10-Year Treasury yields plunged below 2.0% on Donald Trump’s announcement of further tariffs (10% on $300bn) on China. The fall reflects rising demand for Treasuries as a safe haven in these turbulent times.

The spread between 10-Year and 3-Month Treasuries recovered above zero. This is a bearish sign: recession normally follows the recovery and not the initial inversion.

The S&P 500 retreated below 3000 on Trump’s announcement, strengthening the bearish divergence signal on Twiggs Money Flow which warns of a correction. A test of support at 2750 is likely.

The Russell 2000 ETF (IWM) is expected to test primary support at 145. Small cap stocks have lagged the S&P 500 this year, highlighting risk aversion.

Dow Jones Euro Stoxx 600, reflecting large cap stocks in the European Union, is similarly headed for a test of primary support at 365. Strong bearish divergence on the Trend Index warns of a reversal.

Falling commodity prices reflect market concerns for the global economy. A Nymex Light Crude breach of $51/barrel would signal a primary down-trend. Declining peaks on the Trend Index warn of selling pressure.

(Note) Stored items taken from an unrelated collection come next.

-- ==== Sys2Proof/Machine/ListRequests.lean ====
section
/-!
DEFINITION. The requests of the step lists (Chapters 5 and 6).
-/

namespace Sys2Proof.Machine

/-- The checks and the taking of a LOAD_STEP (R107, R108). -/
def takeLoadStep (m : Master) (c : Ch) (slot : Fin 16) (st : StepRecord) (s : State) : State × Answer :=
  ownChannel m c s <|
    if (s.channel c).list.active then (s, .refuse .wrongState)
    else if (s.channel c).config.range.holds st.target = false then (s, .refuse .limit)
    else
      ((s.onChannel c (ChannelUnit.loadStep slot st)).renewLeases m (onlyChannel c),
        .ok [natByte slot.val, (s.channel c).list.code])

/-- LOAD_STEP (R107, R108). -/
def execLoadStep (m : Master) (channel slot : Byte) (target rate dwell : Word16) (flags : Byte) (s : State) : Result :=
  request (.loadStep m channel slot target rate dwell flags) m
    (takeLoadStep m (chOf channel) (slotOf slot) (stepOf target rate dwell flags)) s

/-- The checks and the taking of a SET_LIST (R109, R110). -/
def takeSetList (m : Master) (c : Ch) (d : Descriptor) (s : State) : State × Answer :=
  ownChannel m c s <|
    if (s.channel c).list.active then (s, .refuse .wrongState)
    else if (s.channel c).slotsLoaded d.count.toNat = false then (s, .refuse .wrongState)
    else ((s.onChannel c (ChannelUnit.setList d)).renewLeases m (onlyChannel c), .ok [d.count])

/-- SET_LIST (R109, R110). -/
def execSetList (m : Master) (channel count mode : Byte) (period : Word16) (onFault recordPasses : Byte) (s : State) :
    Result :=
  request (.setList m channel count mode period onFault recordPasses) m
    (takeSetList m (chOf channel) (descriptorOf count mode period onFault recordPasses)) s

/-- A request on a channel set, taken only from the holder of every channel of it (R4). -/
def ownSet (m : Master) (set : ChannelSet) (s : State) (take : State × Answer) : State × Answer :=
  if s.holdsAll m set then take else (s, .refuse .notHolder)

/-- Every channel of the set is as `ok` says. -/
def State.allChannelsIn (s : State) (set : ChannelSet) (ok : ChannelUnit → Bool) : Bool :=
  (channelsOf set).all (fun c => ok (s.channel c))

/-- The channels of the set that are as `ok` says. -/
def State.channelsWhere (s : State) (set : ChannelSet) (ok : ChannelUnit → Bool) : ChannelSet :=
  (channelsOf set).foldl (fun found c => if ok (s.channel c) then found ||| onlyChannel c else found) 0

/-- A request that reaches the lists of a set, in ascending channel order, and renews the leases concerned (R125, R137). -/
def State.listEvents (m : Master) (set : ChannelSet) (f : ChannelUnit → Progress) (s : State) : State :=
  (s.channelEvents (channelsOf set) f).renewLeases m set

/-- A channel on which a START may be taken (R124). -/
def ChannelUnit.startable (u : ChannelUnit) : Bool := decide (u.list = .loaded) && decide (u.drive = .steady)

/-- The list state a START answers: RUNNING, or ARMED (R125, R126). -/
def startedCode : Option Line → Byte
  | none => 0x03
  | some _ => 0x02

/-- The checks and the taking of a START (R124 to R126). -/
def takeStart (m : Master) (set : ChannelSet) (source : Option Line) (s : State) : State × Answer :=
  ownSet m set s <|
    if s.allChannelsIn set (fun u => !u.faultLatch) = false then (s, .refuse .faulted)
    else if s.allChannelsIn set ChannelUnit.startable = false then (s, .refuse .wrongState)
    else (s.listEvents m set (ChannelUnit.start s.timeTag source), .ok (setBytes set ++ [startedCode source]))

/-- START (R124 to R126). -/
def execStart (m : Master) (set : Word16) (source : Byte) (s : State) : Result :=
  request (.start m set source) m (takeStart m (channelSetOf set) (sourceLine source)) s

/-- The list is RUNNING. -/
def ListState.isRunning : ListState → Bool
  | .running _ => true
  | .empty | .loaded | .armed _ | .paused _ => false

/-- The list is PAUSED. -/
def ListState.isPaused : ListState → Bool
  | .paused _ => true
  | .empty | .loaded | .armed _ | .running _ => false

/-- STOP on one channel, by its mode byte: 0x00 NOW, 0x01 AT_PASS_END (R138, R139). -/
def ChannelUnit.stop (mode : Byte) (u : ChannelUnit) : Progress := if mode = 0 then u.stopNow else u.stopAtPassEnd

/-- The results of a STOP that is taken, from the lists as it left them (R137, R192). -/
def stopResults (set : ChannelSet) (s : State) : List Byte :=
  setBytes set ++ setBytes (s.channelsWhere set (fun u => u.list.isRunning)) ++
    setBytes (s.channelsWhere set (fun u => u.list.isPaused))

/-- The checks and the taking of a STOP (R137). -/
def takeStop (m : Master) (set : ChannelSet) (mode : Byte) (s : State) : State × Answer :=
  ownSet m set s <|
    if s.allChannelsIn set (fun u => u.list.active) = false then (s, .refuse .wrongState)
    else
      (s.listEvents m set (ChannelUnit.stop mode),
        .ok (stopResults set (s.listEvents m set (ChannelUnit.stop mode))))

/-- STOP (R137 to R139). -/
def execStop (m : Master) (set : Word16) (mode : Byte) (s : State) : Result :=
  request (.stop m set mode) m (takeStop m (channelSetOf set) mode) s

/-- The checks and the taking of a PAUSE (R141). -/
def takePause (m : Master) (set : ChannelSet) (s : State) : State × Answer :=
  ownSet m set s <|
    if s.allChannelsIn set (fun u => u.list.isRunning) = false then (s, .refuse .wrongState)
    else (s.listEvents m set ChannelUnit.pause, .ok (setBytes set))

/-- PAUSE (R141). -/
def execPause (m : Master) (set : Word16) (s : State) : Result := request (.pause m set) m (takePause m (channelSetOf set)) s

/-- RESUME on one channel, by its mode byte: 0x00 CONTINUE, 0x01 REPEAT (R143, R144). -/
def ChannelUnit.resume (tag : Word32) (mode : Byte) (u : ChannelUnit) : Progress :=
  if mode = 0 then u.resumeContinue tag else u.resumeRepeat tag

/-- The checks and the taking of a RESUME (R143). -/
def takeResume (m : Master) (set : ChannelSet) (mode : Byte) (s : State) : State × Answer :=
  ownSet m set s <|
    if s.allChannelsIn set (fun u => u.list.isPaused) = false then (s, .refuse .wrongState)
    else (s.listEvents m set (ChannelUnit.resume s.timeTag mode), .ok (setBytes set))

/-- RESUME (R143, R144). -/
def execResume (m : Master) (set : Word16) (mode : Byte) (s : State) : Result :=
  request (.resume m set mode) m (takeResume m (channelSetOf set) mode) s

/-- The taking of a PROCEED (R146). -/
def takeProceed (m : Master) (set : ChannelSet) (s : State) : State × Answer :=
  ownSet m set s
    (s.listEvents m set (ChannelUnit.proceed s.timeTag), .ok (setBytes (s.channelsWhere set ChannelUnit.proceeds)))

/-- PROCEED (R146). -/
def execProceed (m : Master) (set : Word16) (s : State) : Result :=
  request (.proceed m set) m (takeProceed m (channelSetOf set)) s

/-- The slot content and the step record a READ_STEP answers; 0x00 throughout for a blank slot (R192). -/
def slotBytes : Option StepRecord → List Byte
  | none => [0x00] ++ List.replicate 7 0x00
  | some st => [0x01] ++ st.bytes

/-- The answer of a READ_STEP (R112). -/
def takeReadStep (c : Ch) (slot : Fin 16) (s : State) : State × Answer :=
  (s, .ok ([natByte slot.val] ++ slotBytes (s.channel c).slots[slot] ++ [(s.channel c).list.code] ++
    (s.channel c).descriptor.bytes))

/-- READ_STEP (R112). -/
def execReadStep (m : Master) (channel slot : Byte) (s : State) : Result :=
  request (.readStep m channel slot) m (takeReadStep (chOf channel) (slotOf slot)) s

end Sys2Proof.Machine
end

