-- ==== Sys2Proof/Machine/Step.lean ====
section
/-!
DEFINITION. One step of the part: the command at the front of the queue is taken; on an empty queue the part idles (log 2).
-/

namespace Sys2Proof.Machine

/-- Take the front command and run it on the state with the queue's rest. -/
def step (s : State) : Host.Outcome State Fault Refusal :=
  match s.pending with
  | [] => .next s
  | c :: rest => exec c { s with pending := rest }

/-- The command that a table word spells, put at the front of the queue; the table spells none (log 9). -/
def State.withFetchWord (s : State) (nbits w : Nat) : State :=
  match decodeTableWord nbits w with
  | none => s
  | some c => { s with pending := c :: s.pending }

end Sys2Proof.Machine
end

The DJ-UBS Commodity Index is similarly headed for a test of support at 75. Breach would signal a primary down-trend. A peak near zero on the Trend Index warns of strong selling pressure.

Dr Copper, often used as a barometer of the global economy, has breached primary support at 5800, signaling a decline. Again, a Trend Index peak below zero warns of strong selling pressure.

Employment stats for July have improved slightly, with Average Hourly Wages growth easing to 3.3% (Total Private).

And annual payroll growth ticked up to 1.5%

But weekly hours worked are declining, warning that real GDP will decline further, after printing 2.3% for the second quarter.

I have warned my clients to cut exposure to the market. It’s a good time to be cautious.
“Price is what you pay; value is what you get.”
~ Benjamin Graham

Colin Twiggs is a former investment banker with almost 40 years of experience in financial markets. He founded PVT Capital (AFSL number 546090), which provides income and growth strategies to wholesale clients.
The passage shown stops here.